* [What you should do]:
Each record that follows is to be output in full, precisely as written.

* [Exercise input]:
-- ==== Sys2Proof/Laws/Bits.lean ====
section
/-! SUPPORT. Fields of words: what a field reads after one has been replaced, and bytes and the numbers they spell. -/

set_option Elab.async false

namespace Sys2Proof.Machine

theorem bitsAt_eq (v lo w : Nat) : bitsAt v lo w = v / 2 ^ lo % 2 ^ w := by
  simp [bitsAt, Nat.shiftRight_eq_div_pow]

theorem bitsAt_lt (v lo w : Nat) : bitsAt v lo w < 2 ^ w := by
  rw [bitsAt_eq]; exact Nat.mod_lt _ (by positivity)

/-- A word split at a field. -/
theorem split_field (v lo w : Nat) : v = v / 2 ^ (lo + w) * 2 ^ (lo + w) + bitsAt v lo w * 2 ^ lo + v % 2 ^ lo := by
  rw [bitsAt_eq, pow_add, ← Nat.div_div_eq_div_mul]
  have h1 := Nat.div_add_mod v (2 ^ lo)
  have h2 := Nat.div_add_mod (v / 2 ^ lo) (2 ^ w)
  calc v = 2 ^ lo * (v / 2 ^ lo) + v % 2 ^ lo := h1.symm
    _ = 2 ^ lo * (2 ^ w * (v / 2 ^ lo / 2 ^ w) + v / 2 ^ lo % 2 ^ w) + v % 2 ^ lo := by rw [h2]
    _ = _ := by ring

/-- A word with a field replaced, in the same form. -/
theorem withBits_eq (v lo w n : Nat) : withBits v lo w n = v / 2 ^ (lo + w) * 2 ^ (lo + w) + n % 2 ^ w * 2 ^ lo + v % 2 ^ lo := by
  have h := split_field v lo w
  unfold withBits
  rw [Nat.shiftLeft_eq, Nat.shiftLeft_eq]
  have : v - bitsAt v lo w * 2 ^ lo = v / 2 ^ (lo + w) * 2 ^ (lo + w) + v % 2 ^ lo := by omega
  omega

theorem withBits_low (v lo w n : Nat) : withBits v lo w n % 2 ^ lo = v % 2 ^ lo := by
  have : withBits v lo w n = v % 2 ^ lo + 2 ^ lo * (v / 2 ^ (lo + w) * 2 ^ w + n % 2 ^ w) := by
    rw [withBits_eq, pow_add]; ring
  rw [this, Nat.add_mul_mod_self_left, Nat.mod_mod]

theorem withBits_div (v lo w n : Nat) : withBits v lo w n / 2 ^ lo = v / 2 ^ (lo + w) * 2 ^ w + n % 2 ^ w := by
  have : withBits v lo w n = v % 2 ^ lo + 2 ^ lo * (v / 2 ^ (lo + w) * 2 ^ w + n % 2 ^ w) := by
    rw [withBits_eq, pow_add]; ring
  rw [this, Nat.add_mul_div_left _ _ (by positivity), Nat.div_eq_of_lt (Nat.mod_lt _ (by positivity)), Nat.zero_add]

theorem withBits_high (v lo w n : Nat) : withBits v lo w n / 2 ^ (lo + w) = v / 2 ^ (lo + w) := by
  rw [pow_add, ← Nat.div_div_eq_div_mul, withBits_div, ← pow_add, Nat.add_comm, Nat.mul_comm,
    Nat.add_mul_div_left _ _ (by positivity), Nat.div_eq_of_lt (Nat.mod_lt _ (by positivity)), Nat.zero_add]

/-- The field replaced reads as the low bits of the number written. -/
theorem bitsAt_withBits_same (v lo w n : Nat) : bitsAt (withBits v lo w n) lo w = n % 2 ^ w := by
  rw [bitsAt_eq, withBits_div, Nat.add_comm, Nat.add_mul_mod_self_right, Nat.mod_mod]

theorem bitsAt_of_mod (x y lo w k : Nat) (h : lo + w ≤ k) (e : x % 2 ^ k = y % 2 ^ k) : bitsAt x lo w = bitsAt y lo w := by
  have key : ∀ z : Nat, bitsAt z lo w = bitsAt (z % 2 ^ k) lo w := by
    intro z
    apply Nat.eq_of_testBit_eq
    intro i
    simp only [bitsAt, Nat.testBit_mod_two_pow, Nat.testBit_shiftRight]
    by_cases hi : i < w
    · have : lo + i < k := by omega
      simp [hi, this]
    · simp [hi]
  rw [key x, key y, e]

theorem bitsAt_of_div (x y lo w k : Nat) (h : k ≤ lo) (e : x / 2 ^ k = y / 2 ^ k) : bitsAt x lo w = bitsAt y lo w := by
  have key : ∀ z : Nat, bitsAt z lo w = bitsAt (z / 2 ^ k) (lo - k) w := by
    intro z
    simp only [bitsAt_eq, Nat.div_div_eq_div_mul, ← pow_add]
    rw [Nat.add_sub_cancel' h]
  rw [key x, key y, e]

/-- Every other field reads as before. -/
theorem bitsAt_withBits_other (v lo w n lo2 w2 : Nat) (h : lo2 + w2 ≤ lo ∨ lo + w ≤ lo2) :
    bitsAt (withBits v lo w n) lo2 w2 = bitsAt v lo2 w2 := by
  rcases h with h | h
  · exact bitsAt_of_mod _ _ _ _ lo h (withBits_low v lo w n)
  · exact bitsAt_of_div _ _ _ _ (lo + w) h (withBits_high v lo w n)

theorem withBits_lt (v lo w n k : Nat) (hv : v < 2 ^ k) (h : lo + w ≤ k) : withBits v lo w n < 2 ^ k := by
  obtain ⟨j, rfl⟩ := Nat.exists_eq_add_of_le h
  have hh := withBits_high v lo w n
  have hd : v / 2 ^ (lo + w) < 2 ^ j := by
    rw [Nat.div_lt_iff_lt_mul (by positivity), ← pow_add, Nat.add_comm]; exact hv
  rw [← hh, Nat.div_lt_iff_lt_mul (by positivity), ← pow_add, Nat.add_comm] at hd
  exact hd

/-- One bit of a word is the field of width 1 there. -/
theorem getLsbD_eq_bitsAt (v : Wide) (b : Nat) : v.getLsbD b = (bitsAt v.toNat b 1 == 1) := by
  rw [BitVec.getLsbD, Nat.testBit_eq_decide_div_mod_eq, bitsAt_eq]
  simp [Bool.beq_eq_decide_eq]

/-! ### Bytes -/

theorem leBytes_length (n v : Nat) : (leBytes n v).length = n := by
  induction n generalizing v with
  | zero => rfl
  | succ n ih => simp [leBytes, ih]

theorem leNat_leBytes (n v : Nat) : leNat (leBytes n v) = v % 256 ^ n := by
  induction n generalizing v with
  | zero => simp [leBytes, leNat, Nat.mod_one]
  | succ n ih =>
    simp only [leBytes, leNat, ih, BitVec.toNat_ofNat]
    have h : (2 : Nat) ^ 8 = 256 := by norm_num
    rw [h, pow_succ', Nat.mod_mul]

theorem beNat_reverse (l : List Byte) : beNat l.reverse = leNat l := by
  simp only [beNat, List.foldl_reverse]
  induction l with
  | nil => rfl
  | cons b r ih => rw [List.foldr_cons, ih, leNat]; omega

theorem beNat_beBytes (n v : Nat) : beNat (beBytes n v) = v % 256 ^ n := by rw [beBytes, beNat_reverse, leNat_leBytes]

end Sys2Proof.Machine
end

* [Output for this task]:
-- ==== Sys2Proof/Laws/Bits.lean ====
section
/-! SUPPORT. Fields of words: what a field reads after one has been replaced, and bytes and the numbers they spell. -/

set_option Elab.async false

namespace Sys2Proof.Machine

theorem bitsAt_eq (v lo w : Nat) : bitsAt v lo w = v / 2 ^ lo % 2 ^ w := by
  simp [bitsAt, Nat.shiftRight_eq_div_pow]

theorem bitsAt_lt (v lo w : Nat) : bitsAt v lo w < 2 ^ w := by
  rw [bitsAt_eq]; exact Nat.mod_lt _ (by positivity)

/-- A word split at a field. -/
theorem split_field (v lo w : Nat) : v = v / 2 ^ (lo + w) * 2 ^ (lo + w) + bitsAt v lo w * 2 ^ lo + v % 2 ^ lo := by
  rw [bitsAt_eq, pow_add, ← Nat.div_div_eq_div_mul]
  have h1 := Nat.div_add_mod v (2 ^ lo)
  have h2 := Nat.div_add_mod (v / 2 ^ lo) (2 ^ w)
  calc v = 2 ^ lo * (v / 2 ^ lo) + v % 2 ^ lo := h1.symm
    _ = 2 ^ lo * (2 ^ w * (v / 2 ^ lo / 2 ^ w) + v / 2 ^ lo % 2 ^ w) + v % 2 ^ lo := by rw [h2]
    _ = _ := by ring

/-- A word with a field replaced, in the same form. -/
theorem withBits_eq (v lo w n : Nat) : withBits v lo w n = v / 2 ^ (lo + w) * 2 ^ (lo + w) + n % 2 ^ w * 2 ^ lo + v % 2 ^ lo := by
  have h := split_field v lo w
  unfold withBits
  rw [Nat.shiftLeft_eq, Nat.shiftLeft_eq]
  have : v - bitsAt v lo w * 2 ^ lo = v / 2 ^ (lo + w) * 2 ^ (lo + w) + v % 2 ^ lo := by omega
  omega

theorem withBits_low (v lo w n : Nat) : withBits v lo w n % 2 ^ lo = v % 2 ^ lo := by
  have : withBits v lo w n = v % 2 ^ lo + 2 ^ lo * (v / 2 ^ (lo + w) * 2 ^ w + n % 2 ^ w) := by
    rw [withBits_eq, pow_add]; ring
  rw [this, Nat.add_mul_mod_self_left, Nat.mod_mod]

theorem withBits_div (v lo w n : Nat) : withBits v lo w n / 2 ^ lo = v / 2 ^ (lo + w) * 2 ^ w + n % 2 ^ w := by
  have : withBits v lo w n = v % 2 ^ lo + 2 ^ lo * (v / 2 ^ (lo + w) * 2 ^ w + n % 2 ^ w) := by
    rw [withBits_eq, pow_add]; ring
  rw [this, Nat.add_mul_div_left _ _ (by positivity), Nat.div_eq_of_lt (Nat.mod_lt _ (by positivity)), Nat.zero_add]

theorem withBits_high (v lo w n : Nat) : withBits v lo w n / 2 ^ (lo + w) = v / 2 ^ (lo + w) := by
  rw [pow_add, ← Nat.div_div_eq_div_mul, withBits_div, ← pow_add, Nat.add_comm, Nat.mul_comm,
    Nat.add_mul_div_left _ _ (by positivity), Nat.div_eq_of_lt (Nat.mod_lt _ (by positivity)), Nat.zero_add]

/-- The field replaced reads as the low bits of the number written. -/
theorem bitsAt_withBits_same (v lo w n : Nat) : bitsAt (withBits v lo w n) lo w = n % 2 ^ w := by
  rw [bitsAt_eq, withBits_div, Nat.add_comm, Nat.add_mul_mod_self_right, Nat.mod_mod]

theorem bitsAt_of_mod (x y lo w k : Nat) (h : lo + w ≤ k) (e : x % 2 ^ k = y % 2 ^ k) : bitsAt x lo w = bitsAt y lo w := by
  have key : ∀ z : Nat, bitsAt z lo w = bitsAt (z % 2 ^ k) lo w := by
    intro z
    apply Nat.eq_of_testBit_eq
    intro i
    simp only [bitsAt, Nat.testBit_mod_two_pow, Nat.testBit_shiftRight]
    by_cases hi : i < w
    · have : lo + i < k := by omega
      simp [hi, this]
    · simp [hi]
  rw [key x, key y, e]

theorem bitsAt_of_div (x y lo w k : Nat) (h : k ≤ lo) (e : x / 2 ^ k = y / 2 ^ k) : bitsAt x lo w = bitsAt y lo w := by
  have key : ∀ z : Nat, bitsAt z lo w = bitsAt (z / 2 ^ k) (lo - k) w := by
    intro z
    simp only [bitsAt_eq, Nat.div_div_eq_div_mul, ← pow_add]
    rw [Nat.add_sub_cancel' h]
  rw [key x, key y, e]

/-- Every other field reads as before. -/
theorem bitsAt_withBits_other (v lo w n lo2 w2 : Nat) (h : lo2 + w2 ≤ lo ∨ lo + w ≤ lo2) :
    bitsAt (withBits v lo w n) lo2 w2 = bitsAt v lo2 w2 := by
  rcases h with h | h
  · exact bitsAt_of_mod _ _ _ _ lo h (withBits_low v lo w n)
  · exact bitsAt_of_div _ _ _ _ (lo + w) h (withBits_high v lo w n)

theorem withBits_lt (v lo w n k : Nat) (hv : v < 2 ^ k) (h : lo + w ≤ k) : withBits v lo w n < 2 ^ k := by
  obtain ⟨j, rfl⟩ := Nat.exists_eq_add_of_le h
  have hh := withBits_high v lo w n
  have hd : v / 2 ^ (lo + w) < 2 ^ j := by
    rw [Nat.div_lt_iff_lt_mul (by positivity), ← pow_add, Nat.add_comm]; exact hv
  rw [← hh, Nat.div_lt_iff_lt_mul (by positivity), ← pow_add, Nat.add_comm] at hd
  exact hd

/-- One bit of a word is the field of width 1 there. -/
theorem getLsbD_eq_bitsAt (v : Wide) (b : Nat) : v.getLsbD b = (bitsAt v.toNat b 1 == 1) := by
  rw [BitVec.getLsbD, Nat.testBit_eq_decide_div_mod_eq, bitsAt_eq]
  simp [Bool.beq_eq_decide_eq]

/-! ### Bytes -/

theorem leBytes_length (n v : Nat) : (leBytes n v).length = n := by
  induction n generalizing v with
  | zero => rfl
  | succ n ih => simp [leBytes, ih]

theorem leNat_leBytes (n v : Nat) : leNat (leBytes n v) = v % 256 ^ n := by
  induction n generalizing v with
  | zero => simp [leBytes, leNat, Nat.mod_one]
  | succ n ih =>
    simp only [leBytes, leNat, ih, BitVec.toNat_ofNat]
    have h : (2 : Nat) ^ 8 = 256 := by norm_num
    rw [h, pow_succ', Nat.mod_mul]

theorem beNat_reverse (l : List Byte) : beNat l.reverse = leNat l := by
  simp only [beNat, List.foldl_reverse]
  induction l with
  | nil => rfl
  | cons b r ih => rw [List.foldr_cons, ih, leNat]; omega

theorem beNat_beBytes (n v : Nat) : beNat (beBytes n v) = v % 256 ^ n := by rw [beBytes, beNat_reverse, leNat_leBytes]

end Sys2Proof.Machine
end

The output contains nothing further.